Der Grieche, der im ersten Spiel bei Hannover 96 restlos enttäuscht hatte und gegen den Hamburger SV nur als Joker aufgeboten worden war, rechtfertigte damit seinen Einsatz von Beginn an.

"Ich habe ihm gesagt, dass er mehr laufen muss. Er hat sich körperlich sehr gut behauptet", erklärte Skibbe. 285592(Die Bilder des Spiels)

Gekas profitierte im Sturm aber auch von einem starken Mittelfeld.

Bruchhagen "sehr erleichtert"

Halil Altintop, Alexander Meier und Benjamin Köhler zogen geschickt die Fäden und leiteten immer wieder gefährliche Angriffe ein.

"Wir sind sehr erleichtert", meinte der Frankfurter Vorstandsvorsitzende Heribert Bruchhagen nach dem Befreiungsschlag, bei dem Köhler (24.) und Patrick Ochs mit einem sehenswerten Heber (50.) die weiteren Treffer erzielten.

Abwehrspieler Maik Franz richtete nach dem ersten Erfolgserlebnis der Saison den Blick sofort in die Zukunft. (DATENCENTER: Ergebnisse und Tabelle)

Für Franz steht das Ziel fest

"50 Punkte sind das Ziel. Wenn wir öfters so spielen, können wir es schaffen", meinte Franz.

"Wir hatten aber auch das Glück auf unserer Seite", fügte der Innenverteidiger an.

Franz dachte dabei an die Szene in der 34. Minute, als Gladbachs Torjäger Mohamadou Idrissou den Ball ins Tor köpfte, Schiedsrichter Jochen Drees aber den möglichen Ausgleich wegen einer Behinderung von Frankfurts Schlussmann Oka Nikolov nicht anerkannte.

Hätte Idrissous Treffer zählen müssen?

"Ich bleibe dabei.

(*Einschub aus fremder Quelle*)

-- ==== Sys2Proof/Machine/Flags.lean ====
section
/-! DEFINITION. The flags of the TC-96 and what sets and clears them: the zone clip flags (R51), the notices-lost
flag (R167, R172, R173), and the judgements on a sense result: stale, unordered (R95). -/

namespace Sys2Proof.Machine

/-- A saturation in a zone: the clip flag is set, with one ZONE-CLIP notice when it was CLEAR and the zone's clip
notice enable is YES (R51). -/
def saturate (z : Nat) (s : State) : State :=
  match s.mix.zones[z]? with
  | none => s
  | some zone =>
    let s1 := setZone z (fun x => { x with clip := true }) s
    if !zone.clip && zone.clipNotice then notify (.zoneClip z) s1 else s1

/-- STATUS-READ with clear YES: the four clip flags and the notices-lost flag (R172). -/
def clearStatusFlags (s : State) : State :=
  { s with
    mix := { s.mix with zones := s.mix.zones.map fun z => { z with clip := false } }
    manage := { s.manage with noticesLost := false } }

/-- The notices-lost flag is set (R167, R173). -/
def loseNotice (s : State) : State := { s with manage := { s.manage with noticesLost := true } }

/-- A record is stale when a raw result is present and its age has reached the channel's limit (R95). -/
def isStale (r : ResultRec) (limit : Nat) : Bool := r.present && decide (Config.ms limit ≤ r.age)

/-- The averaged value of channel `c` when it is ordered: present, not stale and VALID (R95). -/
def orderedAverage (c : Nat) (s : State) : Option Nat :=
  match channelRecord s c with
  | none => none
  | some record =>
    let r := resultRecord s c
    if r.avgPresent && r.avgValid && !isStale r record.staleness then some r.avgValue else none

end Sys2Proof.Machine
end

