-- ==== Sys2Proof/Machine/Playout.lean ====
section
/-! DEFINITION. The playout buffer (chapter 1): the sequence test, block keeping, the queue, the handover at a frame
start, and link loss. -/

namespace Sys2Proof.Machine

/-- The sequence test: newer when nothing has been accepted, or the difference lies in 1..32767 (R4). -/
def isNewer (last : Option (BitVec 16)) (new : BitVec 16) : Bool :=
  match last with
  | none => true
  | some l => 1 ≤ (new - l).toNat && (new - l).toNat ≤ 32767

/-- An enabled entry of the map claims a tag (R8). -/
def tagClaimed (map : List LangEntry) (tag : Nat) : Bool := map.any fun e => e.enabled && decide (e.tag = tag)

/-- The test of a block by its tag (R7 to R10). -/
def blockTest (s : State) (b : ChannelBlock) : Bool :=
  if b.tag ≤ 29 then tagClaimed s.seats.map b.tag
  else if b.tag = 30 then true
  else if b.tag = 31 then ticketOnPath b.ticket s
  else false

/-- A block as it is held: the ticket and END mark on tag 31 only (R1). -/
def keptBlock (b : ChannelBlock) : KeptBlock :=
  { tag := b.tag, samples := b.samples,
    mark := if b.tag = 31 then some { ticket := b.ticket, endMark := b.endMark } else none }

/-- The blocks kept, examined in their order: a tag already held is discarded without its test (R7). -/
def keepBlocks (s : State) : List ChannelBlock → List KeptBlock → List KeptBlock
  | [], kept => kept
  | b :: bs, kept =>
    if kept.any (fun k => decide (k.tag = b.tag)) then keepBlocks s bs kept
    else if blockTest s b then keepBlocks s bs (kept ++ [keptBlock b])
    else keepBlocks s bs kept

/-- The announcement controller is told of each kept announcement block (R10). -/
def reportKept : List KeptBlock → State → State
  | [], s => s
  | k :: ks, s =>
    match k.mark with
    | some m => reportKept ks (blockKept m.ticket s)
    | none => reportKept ks s

/-- The queue with a frame appended, the oldest displaced when it holds 4 (R5). -/
def enqueue (f : QueuedFrame) (queue : List QueuedFrame) : List QueuedFrame :=
  (if queue.length < Config.playoutDepth then queue else queue.tail) ++ [f]

/-- An AUDIO frame is taken in: sequence test, block keeping, queue, playout state (R3 to R10). -/
def takeAudio (f : AudioFrame) (s : State) : State :=
  if isNewer s.playout.lastSequence f.sequence then
    let kept := keepBlocks s f.blocks []
    let queue := enqueue { sequence := f.sequence, segment := f.segment, kept := kept } s.playout.queue
    let state := if s.playout.state = .filling ∧ queue.length = 2 then PlayoutState.playing else s.playout.state
    reportKept kept
      { s with playout := { s.playout with queue := queue, state := state, lastSequence := some f.sequence } }
  else s

/-- A block reaches the mix engine: any but an announcement block whose ticket is not the path's (R12). -/
def passesHandover (s : State) (k : KeptBlock) : Bool :=
  match k.mark with
  | some m => ticketOnPath m.ticket s
  | none => true

/-- The ticket of a block that carries the END mark into the mix engine (R12). -/
def endTicket (frame : List KeptBlock) : Option Nat :=
  (frame.filterMap KeptBlock.mark).findSome? fun m => if m.endMark then some m.ticket else none

/-- The frame handed to the mix engine at a frame start, and the buffer after it (R11 to R14). -/
def handOver (s : State) : List KeptBlock × State :=
  match s.playout.state with
  | .filling => ([], s)
  | .playing =>
    match s.playout.queue with
    | [] => ([], { s with playout := { s.playout with state := .filling } })
    | f :: rest =>
      (f.kept.filter (passesHandover s),
       setSegmentCopy f.segment { s with playout := { s.playout with queue := rest } })

/-- The playout buffer at link loss (R15). -/
def playoutLinkLoss (s : State) : State :=
  setSegmentCopy 0
    { s with playout := { s.playout with queue := [], state := .filling, lastSequence := none } }

end Sys2Proof.Machine
end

Es ist ein Kontakt da", meinte Drees auch nach Ansicht der TV-Bilder.

Diese Meinung hatte er allerdings exklusiv. Besonders die Gladbacher beurteilten die Szene vollkommen anders.

"Ein klares Tor", sagte Idrissou. Besonders bitter für die Borussia: Fast im Gegenzug traf Gekas zum 0:2. "Das war ein Knackpunkt", meinte Sportdirektor Max Eberl.

Gladbach nicht wiederzuerkennen

Im Gegensatz zur vorangegangenen 6:3-Gala bei Bayer Leverkusen war der fünfmalige deutsche Meister aber nicht wiederzuerkennen und wartet damit weiter auf den ersten Heimsieg der Saison.

Frankfurt sei die spielerisch reifere Mannschaft gewesen, so Trainer Michael Frontzeck, dessen Team im Spielaufbau, im Abwehrverhalten und bei der Chancenverwertung Schwächen offenbarte.

"Aus diesem Spiel müssen wir lernen", meinte Frontzeck.